Die Leipziger Jahrmärkte, denn Messen würde man sie mit Unrecht noch nennen, sind leider ihrem Ersterben sehr nahe und fangen an, das Schwanenlied zu singen.

Geschäfte der Art, wie man sie ehedem in großer Menge machte, kommen jetzt nur selten noch vor, und dies freilich um so mehr, da, wie bekannt, die jetzigen politischen Verhältnisse dem ganzen Kommerzium einen gewaltigen Sturz gegeben haben. Der Handel nach Rußland, wohin ehedem ein ungeheurer Absatz sächsischer Fabrikate ging, ist fast gänzlich gesperrt, und die polnischen Kaufleute allein würden noch gern die Niederlagen alter und neuer Handlungen ausleeren, wenn man aus guten Gründen nicht längst schon Bedenken getragen hätte, ihre Wechsel für bare Münze zu halten. Überdem bemüht sich jetzt das spekulierende England mehr als jemals, seine Fabriken im Gange zu erhalten, und läßt seine Waren daher fast unter die Hälfte des wahren Werts verkaufen, wodurch nun zwar seine eigene Absicht erreicht, der Schade für die sächsischen Handelsleute aber nur desto fühlbarer wird.

Nie hat man wohl in den Leipziger Messen mehr verkaufslustige Menschen gesehen als jetzt, im Gegenteil aber auch wahrlich nie weniger Ankäufer. Die Gewölber fassen eine Menge Waren in sich, die meistenteils alle so wieder eingepackt werden, wie man sie auslegte. Die Käufer drehen sich an den Buden umher, besehen, durchschnapern alle Artikel und – kaufen nichts.
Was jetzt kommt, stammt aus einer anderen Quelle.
@[simp] theorem accessViolation_pending (p : AccessPath) (off : Nat) (s : State) : (accessViolation p off s).pending = s.pending := by
  obtain ⟨_, _, _, h, _⟩ := accessViolation_only p off s; rw [h]
@[simp] theorem accessViolation_readData (p : AccessPath) (off : Nat) (s : State) : (accessViolation p off s).readData = s.readData := by
  obtain ⟨_, _, _, h, _⟩ := accessViolation_only p off s; rw [h]
@[simp] theorem accessViolation_out (p : AccessPath) (off : Nat) (s : State) : (accessViolation p off s).out = s.out := by
  obtain ⟨_, _, _, h, _⟩ := accessViolation_only p off s; rw [h]
@[simp] theorem accessViolation_glb (p : AccessPath) (off : Nat) (s : State) : (accessViolation p off s).glb = s.glb := by
  obtain ⟨_, _, _, h, _⟩ := accessViolation_only p off s; rw [h]
@[simp] theorem accessViolation_cfg (p : AccessPath) (off : Nat) (s : State) : (accessViolation p off s).cfg = s.cfg := by
  obtain ⟨_, _, _, h, _⟩ := accessViolation_only p off s; rw [h]
@[simp] theorem accessViolation_life (p : AccessPath) (off : Nat) (s : State) : (accessViolation p off s).life = s.life := by
  obtain ⟨_, _, _, h, _⟩ := accessViolation_only p off s; rw [h]
@[simp] theorem accessViolation_ret (p : AccessPath) (off : Nat) (s : State) : (accessViolation p off s).ret = s.ret := by
  obtain ⟨_, _, _, h, _⟩ := accessViolation_only p off s; rw [h]
@[simp] theorem accessViolation_map (p : AccessPath) (off : Nat) (s : State) : (accessViolation p off s).map = s.map := by
  obtain ⟨_, _, _, h, _⟩ := accessViolation_only p off s; rw [h]
@[simp] theorem accessViolation_fen (p : AccessPath) (off : Nat) (s : State) : (accessViolation p off s).fen = s.fen := by
  obtain ⟨_, _, _, h, _⟩ := accessViolation_only p off s; rw [h]
@[simp] theorem accessViolation_ldpc (p : AccessPath) (off : Nat) (s : State) : (accessViolation p off s).ldpc = s.ldpc := by
  obtain ⟨_, _, _, h, _⟩ := accessViolation_only p off s; rw [h]
@[simp] theorem accessViolation_hew (p : AccessPath) (off : Nat) (s : State) : (accessViolation p off s).hew = s.hew := by
  obtain ⟨_, _, _, h, _⟩ := accessViolation_only p off s; rw [h]
@[simp] theorem accessViolation_ucs (p : AccessPath) (off : Nat) (s : State) : (accessViolation p off s).ucs = s.ucs := by
  obtain ⟨_, _, _, h, _⟩ := accessViolation_only p off s; rw [h]
@[simp] theorem accessViolation_seam (p : AccessPath) (off : Nat) (s : State) : (accessViolation p off s).seam = s.seam := by
  obtain ⟨_, _, _, h, _⟩ := accessViolation_only p off s; rw [h]
@[simp] theorem accessViolation_mere (p : AccessPath) (off : Nat) (s : State) : (accessViolation p off s).mere = s.mere := by
  obtain ⟨_, _, _, h, _⟩ := accessViolation_only p off s; rw [h]
@[simp] theorem accessViolation_nvq (p : AccessPath) (off : Nat) (s : State) : (accessViolation p off s).nvq = s.nvq := by
  obtain ⟨_, _, _, h, _⟩ := accessViolation_only p off s; rw [h]
@[simp] theorem accessViolation_slu (p : AccessPath) (off : Nat) (s : State) : (accessViolation p off s).slu = s.slu := by
  obtain ⟨_, _, _, h, _⟩ := accessViolation_only p off s; rw [h]
@[simp] theorem accessViolation_hif (p : AccessPath) (off : Nat) (s : State) : (accessViolation p off s).hif = s.hif := by
  obtain ⟨_, _, _, h, _⟩ := accessViolation_only p off s; rw [h]
@[simp] theorem accessViolation_fab (p : AccessPath) (off : Nat) (s : State) : (accessViolation p off s).fab = s.fab := by
  obtain ⟨_, _, _, h, _⟩ := accessViolation_only p off s; rw [h]
@[simp] theorem accessViolation_cwy (p : AccessPath) (off : Nat) (s : State) : (accessViolation p off s).cwy = s.cwy := by
  obtain ⟨_, _, _, h, _⟩ := accessViolation_only p off s; rw [h]
@[simp] theorem accessViolation_cip (p : AccessPath) (off : Nat) (s : State) : (accessViolation p off s).cip = s.cip := by
  obtain ⟨_, _, _, h, _⟩ := accessViolation_only p off s; rw [h]
@[simp] theorem accessViolation_dma (p : AccessPath) (off : Nat) (s : State) : (accessViolation p off s).dma = s.dma := by
  obtain ⟨_, _, _, h, _⟩ := accessViolation_only p off s; rw [h]
@[simp] theorem accessViolation_mbx (p : AccessPath) (off : Nat) (s : State) : (accessViolation p off s).mbx = s.mbx := by
  obtain ⟨_, _, _, h, _⟩ := accessViolation_only p off s; rw [h]
@[simp] theorem accessViolation_pwr (p : AccessPath) (off : Nat) (s : State) : (accessViolation p off s).pwr = s.pwr := by
  obtain ⟨_, _, _, h, _⟩ := accessViolation_only p off s; rw [h]
@[simp] theorem accessViolation_sea (p : AccessPath) (off : Nat) (s : State) : (accessViolation p off s).sea = s.sea := by
  obtain ⟨_, _, _, h, _⟩ := accessViolation_only p off s; rw [h]
@[simp] theorem accessViolation_upd (p : AccessPath) (off : Nat) (s : State) : (accessViolation p off s).upd = s.upd := by
  obtain ⟨_, _, _, h, _⟩ := accessViolation_only p off s; rw [h]
@[simp] theorem accessViolation_cus (p : AccessPath) (off : Nat) (s : State) : (accessViolation p off s).cus = s.cus := by
  obtain ⟨_, _, _, h, _⟩ := accessViolation_only p off s; rw [h]
@[simp] theorem accessViolation_clk (p : AccessPath) (off : Nat) (s : State) : (accessViolation p off s).clk = s.clk := by
  obtain ⟨_, _, _, h, _⟩ := accessViolation_only p off s; rw [h]
@[simp] theorem accessViolation_boot (p : AccessPath) (off : Nat) (s : State) : (accessViolation p off s).boot = s.boot := by
  obtain ⟨_, _, _, h, _⟩ := accessViolation_only p off s; rw [h]
@[simp] theorem accessViolation_tmon (p : AccessPath) (off : Nat) (s : State) : (accessViolation p off s).tmon = s.tmon := by
  obtain ⟨_, _, _, h, _⟩ := accessViolation_only p off s; rw [h]
theorem accessViolation_outside (p : AccessPath) (off : Nat) (s : State) : SameOutside [0x90] s.regs (accessViolation p off s).regs := by
  obtain ⟨_, _, _, h, hr⟩ := accessViolation_only p off s; rw [h]; exact hr
theorem accessViolation_rd (p : AccessPath) (off : Nat) (s : State) (f : Field) (i : Nat) (hf : f.mib i ∉ [0x90]) : (accessViolation p off s).rd f i = s.rd f i :=
  (accessViolation_outside p off s).rd f i hf

@[simp] theorem glbRefresh_pending (s : State) : (glbRefresh s).pending = s.pending := by
  obtain ⟨_, _, h, _⟩ := glbRefresh_only s; rw [h]
@[simp] theorem glbRefresh_free (s : State) : (glbRefresh s).free = s.free := by
  obtain ⟨_, _, h, _⟩ := glbRefresh_only s; rw [h]
@[simp] theorem glbRefresh_readData (s : State) : (glbRefresh s).readData = s.readData := by
  obtain ⟨_, _, h, _⟩ := glbRefresh_only s; rw [h]
@[simp] theorem glbRefresh_out (s : State) : (glbRefresh s).out = s.out := by
  obtain ⟨_, _, h, _⟩ := glbRefresh_only s; rw [h]
@[simp] theorem glbRefresh_peat (s : State) : (glbRefresh s).peat = s.peat := by
  obtain ⟨_, _, h, _⟩ := glbRefresh_only s; rw [h]
@[simp] theorem glbRefresh_cfg (s : State) : (glbRefresh s).cfg = s.cfg := by
  obtain ⟨_, _, h, _⟩ := glbRefresh_only s; rw [h]
@[simp] theorem glbRefresh_life (s : State) : (glbRefresh s).life = s.life := by
  obtain ⟨_, _, h, _⟩ := glbRefresh_only s; rw [h]
@[simp] theorem glbRefresh_ret (s : State) : (glbRefresh s).ret = s.ret := by
  obtain ⟨_, _, h, _⟩ := glbRefresh_only s; rw [h]
@[simp] theorem glbRefresh_map (s : State) : (glbRefresh s).map = s.map := by
  obtain ⟨_, _, h, _⟩ := glbRefresh_only s; rw [h]
@[simp] theorem glbRefresh_fen (s : State) : (glbRefresh s).fen = s.fen := by
  obtain ⟨_, _, h, _⟩ := glbRefresh_only s; rw [h]
@[simp] theorem glbRefresh_ldpc (s : State) : (glbRefresh s).ldpc = s.ldpc := by
  obtain ⟨_, _, h, _⟩ := glbRefresh_only s; rw [h]
@[simp] theorem glbRefresh_hew (s : State) : (glbRefresh s).hew = s.hew := by
  obtain ⟨_, _, h, _⟩ := glbRefresh_only s; rw [h]
@[simp] theorem glbRefresh_ucs (s : State) : (glbRefresh s).ucs = s.ucs := by
  obtain ⟨_, _, h, _⟩ := glbRefresh_only s; rw [h]
@[simp] theorem glbRefresh_seam (s : State) : (glbRefresh s).seam = s.seam := by
  obtain ⟨_, _, h, _⟩ := glbRefresh_only s; rw [h]
@[simp] theorem glbRefresh_mere (s : State) : (glbRefresh s).mere = s.mere := by
  obtain ⟨_, _, h, _⟩ := glbRefresh_only s; rw [h]
@[simp] theorem glbRefresh_nvq (s : State) : (glbRefresh s).nvq = s.nvq := by
  obtain ⟨_, _, h, _⟩ := glbRefresh_only s; rw [h]
@[simp] theorem glbRefresh_slu (s : State) : (glbRefresh s).slu = s.slu := by
  obtain ⟨_, _, h, _⟩ := glbRefresh_only s; rw [h]
@[simp] theorem glbRefresh_hif (s : State) : (glbRefresh s).hif = s.hif := by
  obtain ⟨_, _, h, _⟩ := glbRefresh_only s; rw [h]
@[simp] theorem glbRefresh_fab (s : State) : (glbRefresh s).fab = s.fab := by
  obtain ⟨_, _, h, _⟩ := glbRefresh_only s; rw [h]
@[simp] theorem glbRefresh_cwy (s : State) : (glbRefresh s).cwy = s.cwy := by
  obtain ⟨_, _, h, _⟩ := glbRefresh_only s; rw [h]
@[simp] theorem glbRefresh_cip (s : State) : (glbRefresh s).cip = s.cip := by
  obtain ⟨_, _, h, _⟩ := glbRefresh_only s; rw [h]
@[simp] theorem glbRefresh_dma (s : State) : (glbRefresh s).dma = s.dma := by
  obtain ⟨_, _, h, _⟩ := glbRefresh_only s; rw [h]
@[simp] theorem glbRefresh_mbx (s : State) : (glbRefresh s).mbx = s.mbx := by
  obtain ⟨_, _, h, _⟩ := glbRefresh_only s; rw [h]
@[simp] theorem glbRefresh_pwr (s : State) : (glbRefresh s).pwr = s.pwr := by
  obtain ⟨_, _, h, _⟩ := glbRefresh_only s; rw [h]
@[simp] theorem glbRefresh_sea (s : State) : (glbRefresh s).sea = s.sea := by
  obtain ⟨_, _, h, _⟩ := glbRefresh_only s; rw [h]
@[simp] theorem glbRefresh_upd (s : State) : (glbRefresh s).upd = s.upd := by
  obtain ⟨_, _, h, _⟩ := glbRefresh_only s; rw [h]
@[simp] theorem glbRefresh_cus (s : State) : (glbRefresh s).cus = s.cus := by
  obtain ⟨_, _, h, _⟩ := glbRefresh_only s; rw [h]
@[simp] theorem glbRefresh_clk (s : State) : (glbRefresh s).clk = s.clk := by
  obtain ⟨_, _, h, _⟩ := glbRefresh_only s; rw [h]
@[simp] theorem glbRefresh_boot (s : State) : (glbRefresh s).boot = s.boot := by
  obtain ⟨_, _, h, _⟩ := glbRefresh_only s; rw [h]
@[simp] theorem glbRefresh_tmon (s : State) : (glbRefresh s).tmon = s.tmon := by
  obtain ⟨_, _, h, _⟩ := glbRefresh_only s; rw [h]
theorem glbRefresh_outside (s : State) : SameOutside [0x0] s.regs (glbRefresh s).regs := by
  obtain ⟨_, _, h, hr⟩ := glbRefresh_only s; rw [h]; exact hr
theorem glbRefresh_rd (s : State) (f : Field) (i : Nat) (hf : f.mib i ∉ [0x0]) : (glbRefresh s).rd f i = s.rd f i :=
  (glbRefresh_outside s).rd f i hf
Keine Art der Verkäufer aber ist zu einer größeren Zahl angewachsen als die Gilde der Putzmacherinnen und der emigrierten Franzosen. Kaum sind sie zu zählen und essen bei ihrem Handel Salz und Brot, um nur nicht zu verhungern, denn der Absatz, den sie machen, ist freilich, wie du leicht überrechnen kannst, sehr unmerklich. Doch einige der ersten Gattung treiben neben ihrem eigentlichen Handel noch andere Geschäfte und befinden sich etwas besser dabei.

Auch der sogenannte Roßmarkt ist bei weitem nicht mehr so ansehnlich wie sonst, und die neuerlich von oben herab gekommenen Verordnungen, vermöge welcher die Herren Offiziers jetzt beschränkt werden, nicht mehr mit dem Unsinn wie ehedem in Pferdetausch und -ankauf zu wüten, tragen wohl ebenfalls ihr gutes Teil dazu bei, daß die prellerischen Roßhändler – und unter ihnen namentlich die Juden – über böse Zeiten schreien!

Der Buchhandel (wird bald heißen Bücherkram) ist, trotz der Bücherkommission und abscheulichen Zensur, noch immer in Leipzig respektabel genug; würde man aber freilich höheren Orts auch in Zukunft noch fortfahren, statt die beliebte Preußische und Braunschweigische Preß- und Druckfreiheit einzuführen, das alte sächsische Schreckenssystem beizubehalten, so dürfte wohl sehr bald der Zeitpunkt heranrücken, da auch dieser Handel noch von Leipzig sich hinweg und an einen andern Platz zieht, wo freiere, mildere Lüfte wehn und wo das Zetergeschrei eines Wenks und eines Arndts in öden Mauern verhallt.

Hier, lieber Baron, hast du nun meine Bemerkungen über das Leipziger Handelswesen während den Messen, und daß sie keineswegs aus der Luft gegriffen sind, sowenig wie die nun kommenden über den Zustand des Handels in Leipzig überhaupt, wird vielleicht die Zukunft noch besser enthüllen, als die traurige Gegenwart schon jetzt sattsam beweist!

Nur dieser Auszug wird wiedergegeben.